--- WHAT THE EXERCISE ASKS ---
Reproduce verbatim only the lines from the one containing "s.memWrite off v" through the last line below, both included.

--- GIVEN RECORDS ---
theorem Kept.selfBlocks {c j} (h : Kept W q s) : Kept W q (s.selfBlocks c j) := by
  unfold State.selfBlocks
  extract_lets i b q'
  split
  · exact h.sendCounts.collCopy
  · exact h.collCopy
  · exact Kept.ite h.collCopy h
  · exact h

theorem Kept.collStart {c op} (h : Kept W q s) : Kept W q (s.collStart c op) := by
  unfold State.collStart
  (repeat' split) <;> grind only [← Kept.updColl, ← Kept.collFinish, ← Kept.collReject, ← Kept.readGroup, ← Kept.takeSeq, ←
      Kept.collAdvance, ← Kept.sendBarrier, ← Kept.stageSend, ← Kept.selfBlocks]

theorem kept_execAllToAll {c now} (h : Kept W q s) : KeptOut W q (execAllToAll c now s) := KeptOut.next h.at.collStart

theorem kept_execAllGather {c now} (h : Kept W q s) : KeptOut W q (execAllGather c now s) := KeptOut.next h.at.collStart

theorem kept_execReduceScatter {c now} (h : Kept W q s) : KeptOut W q (execReduceScatter c now s) := KeptOut.next h.at.collStart

theorem kept_execAllReduce {c now} (h : Kept W q s) : KeptOut W q (execAllReduce c now s) := KeptOut.next h.at.collStart

theorem kept_execBroadcast {c now} (h : Kept W q s) : KeptOut W q (execBroadcast c now s) := KeptOut.next h.at.collStart

theorem kept_execCollBarrier {c now} (h : Kept W q s) : KeptOut W q (execCollBarrier c now s) := KeptOut.next h.at.collStart

theorem kept_execReform {c now} (h : Kept W q s) : KeptOut W q (execReform c now s) := KeptOut.next h.at.collStart

theorem kept_execCancel {c past now} (h : Kept W q s) : KeptOut W q (execCancel c past now s) := by
  unfold execCancel
  extract_lets s1
  have h1 : Kept W q s1 := h.at
  split
  · exact KeptOut.next h1
  · extract_lets s2 r0 reason x gone s3 s4 q' s5
    have h2 : Kept W q s2 := h1.grantedBefore.updColl
    have h3 : Kept W q s3 := h2.updColl
    have h4 : Kept W q s4 := h3.foldl fun _ _ g1 => g1.collFinish
    have h5 : Kept W q s5 := by
      unfold s5
      split
      · exact Kept.ite h4.cancelColl.collStatus h4
      · exact h4
    exact KeptOut.ite (KeptOut.next h2.collReject) (KeptOut.next h5.collFinish)

theorem kept_execCollNop {c now} (h : Kept W q s) : KeptOut W q (execCollNop c now s) := KeptOut.next h.at.collStart

theorem kept_execStreamResend {c peer now} (h : Kept W q s) : KeptOut W q (execStreamResend c peer now s) := by
  unfold execStreamResend
  extract_lets s1
  have h1 : Kept W q s1 := h.at
  split
  · exact KeptOut.next h1
  · split
    · exact KeptOut.ite (KeptOut.next h1.resendStream) (KeptOut.next h1)
    · exact KeptOut.next h1

theorem kept_execCollTimeout {c now} (h : Kept W q s) : KeptOut W q (execCollTimeout c now s) := by
  unfold execCollTimeout
  extract_lets s1
  have h1 : Kept W q s1 := h.at
  split
  · exact KeptOut.next h1
  · extract_lets late
    exact KeptOut.ite (KeptOut.next h1) (KeptOut.next (h1.foldl fun _ _ g => g.peerFailed))

theorem Kept.collUndefined {c r} (h : Kept W q s) : Kept W q (s.collUndefined c r) := by
  unfold State.collUndefined
  extract_lets j m fed lost n
  exact (h.foldl fun _ _ g => Kept.ite g.collStore g).tickFree

theorem kept_execCollComplete {c now} (h : Kept W q s) : KeptOut W q (execCollComplete c now s) := by
  unfold execCollComplete
  extract_lets s1
  have h1 : Kept W q s1 := h.at
  split
  · exact KeptOut.next h1
  · extract_lets st s2 s3 q' counts s4 s5
    have h2 : Kept W q s2 := Kept.ite h1.collUndefined.opmErr h1
    have h3 : Kept W q s3 := Kept.ite h2.updFab h2
    have h4 : Kept W q s4 := Kept.ite h3.sendCounts.busWrite h3
    have h5 : Kept W q s5 := h4.collFinish
    exact KeptOut.ite (KeptOut.next h1) (KeptOut.next h5.updColl)

theorem Kept.poolError {n} (h : Kept W q s) : Kept W q (s.poolError n) := by
  unfold State.poolError
  split
  · exact h
  · extract_lets s1
    have h1 : Kept W q s1 := h.fabErr
    exact Kept.ite h1.swDrop.fabErr h1.updFab

theorem kept_execFaultLog {e now} (h : Kept W q s) : KeptOut W q (execFaultLog e now s) := by
  unfold execFaultLog
  extract_lets s1
  have h1 : Kept W q s1 := h.at
  exact KeptOut.next (Kept.ite h1 (Kept.ite h1.poolError h1.raiseEv))

theorem kept_execRetirementWindowEnd {w now} (h : Kept W q s) : KeptOut W q (execRetirementWindowEnd w now s) := by
  unfold execRetirementWindowEnd
  extract_lets s1 rec' rec'2
  have h1 : Kept W q s1 := h.at
  split
  · exact KeptOut.ite (KeptOut.next h1.upd) (KeptOut.next h1)
  · exact KeptOut.next h1

theorem kept_execRidgeForce {w n v now} (h : Kept W q s) : KeptOut W q (execRidgeForce w n v now s) :=
  KeptOut.next h.at.ctlWrite

theorem kept_execDfuForce {w d n v now} (h : Kept W q s) : KeptOut W q (execDfuForce w d n v now s) :=
  KeptOut.next h.at.ctlWrite

theorem kept_execBlkForce {w b n v now} (h : Kept W q s) : KeptOut W q (execBlkForce w b n v now s) :=
  KeptOut.next h.at.ctlWrite

theorem kept_execGraveForce {w v now} (h : Kept W q s) : KeptOut W q (execGraveForce w v now s) := KeptOut.next h.at.ctlWrite

theorem kept_execRetClear {w v now} (h : Kept W q s) : KeptOut W q (execRetClear w v now s) := KeptOut.next h.at.ctlWrite
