-- ==== Sys2Proof/Certificates/Slice0/Obligations.lean ====
section
/-! DEFINITION. The statements about the model, for the provers. Where a conclusion says "there is a memory, a heap or a
count of draws", that value is unspecified by the spec (notes/assumptions/1.md, 2.md, 4.md): the statement says what
is known of it and nothing else. -/

open Sys2Proof Sys2Proof.Machine

/-! ### Reset -/

/-- 70_reset R350, 10_state R57: the state right after reset, and the state a RESET turn gives in either PHASE, have every
reset value; the turn keeps the parameters and touches nothing of the HOST. The default capacities are 00_scope R9's. -/
def Obligations.ResetGivesStatedValues : Prop :=
  (State.reset.AtReset ∧ State.reset.readReg .inCapReg = 65536#32 ∧
    State.reset.readReg .outCapReg = 1048576#32 ∧ State.reset.readReg .payCapReg = 1048576#32) ∧
  (∀ (s : State) (ts : List Turn), s.sched = .reset :: ts →
    ∃ t, step s = .next t ∧ t.AtReset ∧ t.params = s.params ∧
      t.prog = s.prog ∧ t.sched = ts ∧ t.rdata = s.rdata)

/-! ### The sequencer -/

/-- 10_state R35: a write to CMD, for every word. -/
def Obligations.CmdWriteIssuesOrDrops : Prop :=
  ∀ (s : State) (off c : Word), locate off = .reg .cmd →
    (s.phase = .busy → s.memWrite off c = { s with wdrop := true }) ∧
    (s.phase = .idle → s.memWrite off c =
      { s with pending := c, phase := .busy, done := false, err := .none, errInfo := 0#32 })

/-- 10_state R36, 43_control R232: while BUSY a CORE turn executes PENDING; a legal word runs its instruction, any other
word raises ILLEGAL_COMMAND with the word as detail and changes nothing else. -/
def Obligations.StepRunsTheDecodedCommand : Prop :=
  ∀ (s : State) (ts : List Turn), s.phase = .busy →
    (s.sched = .core :: ts ∨ (s.sched = [] ∧ ts = [])) →
    (∀ i, decode s.pending = .ok i → step s = exec i { s with sched := ts }) ∧
    (∀ e, decode s.pending = .error e →
      step s = .next { s with
        sched := ts, phase := .idle, done := true, err := .illegalCommand, errInfo := s.pending })

/-- 10_state R36, R40, R48: a command that gives a next state is complete, and no command touches IN_BUF, IN_LEN,
IRQ_EN, WDROP, PENDING, the capacities, or anything of the HOST's. That PENDING keeps its word at completion is the
model's choice (notes/assumptions/3.md: the spec leaves PENDING unspecified while IDLE), as are the HOST's fields (6.md). -/
def Obligations.CommandsLeaveHostSideAlone : Prop :=
  ∀ (i : Instr) (s t : State), exec i s = .next t →
    t.phase = .idle ∧ t.done = true ∧
    t.inBuf = s.inBuf ∧ t.inLen = s.inLen ∧ t.doneIe = s.doneIe ∧ t.wdrop = s.wdrop ∧ t.pending = s.pending ∧
    t.params = s.params ∧ t.prog = s.prog ∧ t.sched = s.sched ∧ t.rdata = s.rdata

/-- 20_memory R100, 70_reset R362: while a command is pending, whatever the HOST does in its turn leaves the command and
everything it can read as they are. -/
def Obligations.HostCannotDisturbPendingCommand : Prop :=
  ∀ s : State, s.phase = .busy →
    ∃ dn wd ie d pr rd, s.hostTurn =
      { s with done := dn, wdrop := wd, doneIe := ie, draws := d, prog := pr, rdata := rd }

/-- 70_reset R351, 60_exceptions R336: from IDLE nothing starts a command but a HOST write to CMD, and the command is the
word written. -/
def Obligations.OnlyCmdWriteStartsWork : Prop :=
  ∀ s t : State, step s = .next t → s.phase = .idle → t.phase = .busy →
    ∃ off v ops, s.prog = .wr off v :: ops ∧ locate off = .reg .cmd ∧ t.pending = v

/-- 70_reset R366: after an issue PHASE is IDLE again within finitely many turns, one more than the schedule fixes; where
the schedule holds no RESET, because the command has completed (DONE = 1). The finite schedule is the model's form of
weak fairness (notes/assumptions/6.md). -/
def Obligations.PendingCommandCompletes : Prop :=
  ∀ s : State, s.Inv → s.phase = .busy →
    ∃ k t, k ≤ s.sched.length + 1 ∧ Host.Core.run core k s = .next t ∧ t.phase = .idle ∧
      (.reset ∉ s.sched → t.done = true)

/-- 70_reset R369, 60_exceptions R336: a run that is over, with no turn fixed, stays as it is. -/
def Obligations.FinishedRunStays : Prop :=
  ∀ s : State, s.RunOver → s.sched = [] → step s = .next s

/-! ### Decoding -/

/-- 30_encoding R112, R114: decoding inverts encoding in both directions, and the legal words are exactly those with RSVD
zero and a listed OPC. -/
def Obligations.DecodeEncodeAgree : Prop :=
  (∀ i : Instr, i.wf = true → decode (encode i) = .ok i) ∧
  (∀ (w : Word) (i : Instr), decode w = .ok i → encode i = w) ∧
  (∀ w : Word, (∃ e, decode w = .error e) ↔ wordWf w = false)

/-- 30_encoding R112, R114: words written out from the opcode map, and 43_control R232's examples of illegal words. -/
def Obligations.OpcodeMapWords : Prop :=
  decode 0b00000000000000000000000000000001#32 = .ok .clear ∧
  decode 0b00000000000000000000000000010011#32 = .ok .pack ∧
  decode 0b00000000000000000000000000011111#32 = .ok .encode ∧
  decode 0b00000000000000000000000000100001#32 = .ok .walk ∧
  decode 0x00000015#32 = .error .unknownOpcode ∧
  decode 0x00000110#32 = .error .reservedBitsSet

/-! ### Status, interrupt and errors -/

/-- 10_state R37: every bit of the STATUS word; 60_exceptions R300: the codes of ERR. -/
def Obligations.StatusWordLayout : Prop :=
  ∀ s : State,
    s.status.getLsbD 0 = decide (s.phase = .busy) ∧ s.status.getLsbD 1 = s.done ∧
    s.status.getLsbD 2 = decide (s.err ≠ .none) ∧ s.status.getLsbD 3 = s.wdrop ∧
    s.status.getLsbD 4 = s.treeValid ∧ s.status.getLsbD 5 = s.codesValid ∧
    s.status.getLsbD 6 = s.payloadValid ∧ s.status.getLsbD 7 = false ∧
    s.status.extractLsb' 8 8 = (match s.err with
      | .none => 0#8
      | .emptyInput => 1#8
      | .emptyQueue => 2#8
      | .malformedHeader => 3#8
      | .truncatedStream => 4#8
      | .unknownSymbol => 5#8
      | .sequence => 6#8
      | .capacity => 7#8
      | .illegalCommand => 8#8) ∧ s.status.extractLsb' 16 16 = 0#16

/-- 10_state R38: a STATUS write, in either PHASE, clears DONE and WDROP where it has a 1 and changes nothing else. -/
def Obligations.StatusWriteAcknowledges : Prop :=
  ∀ (s : State) (off v : Word), locate off = .reg .status →
    s.memWrite off v =
      { s with done := if v.getLsbD 1 then false else s.done, wdrop := if v.getLsbD 3 then false else s.wdrop }

/-- 60_exceptions R320, 70_reset R350: IRQ is DONE and DONE_IE; every completion, an illegal word's too, sets DONE; DONE,
once set, falls only by a STATUS write with bit 1 set, by an accepted command issue, or by RESET. -/
def Obligations.InterruptPendingUntilAcknowledged : Prop :=
  (∀ s : State, s.irq = (s.done && s.doneIe)) ∧
  (∀ (i : Instr) (s t : State), exec i s = .next t → t.done = true ∧ t.irq = s.doneIe) ∧
  (∀ s : State, ∃ t, execIllegal s = .next t ∧ t.done = true ∧ t.irq = s.doneIe) ∧
  (∀ s t : State, step s = .next t → s.done = true → t.done = false →
    (∃ off v ops, s.prog = .wr off v :: ops ∧
      ((locate off = .reg .status ∧ v.getLsbD 1 = true) ∨ (locate off = .reg .cmd ∧ s.phase = .idle))) ∨
    (∃ ts, s.sched = .reset :: ts))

--- RESPONSE AREA ---
    s.memWrite off v =
      { s with done := if v.getLsbD 1 then false else s.done, wdrop := if v.getLsbD 3 then false else s.wdrop }

/-- 60_exceptions R320, 70_reset R350: IRQ is DONE and DONE_IE; every completion, an illegal word's too, sets DONE; DONE,
once set, falls only by a STATUS write with bit 1 set, by an accepted command issue, or by RESET. -/
def Obligations.InterruptPendingUntilAcknowledged : Prop :=
  (∀ s : State, s.irq = (s.done && s.doneIe)) ∧
  (∀ (i : Instr) (s t : State), exec i s = .next t → t.done = true ∧ t.irq = s.doneIe) ∧
  (∀ s : State, ∃ t, execIllegal s = .next t ∧ t.done = true ∧ t.irq = s.doneIe) ∧
  (∀ s t : State, step s = .next t → s.done = true → t.done = false →
    (∃ off v ops, s.prog = .wr off v :: ops ∧
      ((locate off = .reg .status ∧ v.getLsbD 1 = true) ∨ (locate off = .reg .cmd ∧ s.phase = .idle))) ∨
    (∃ ts, s.sched = .reset :: ts))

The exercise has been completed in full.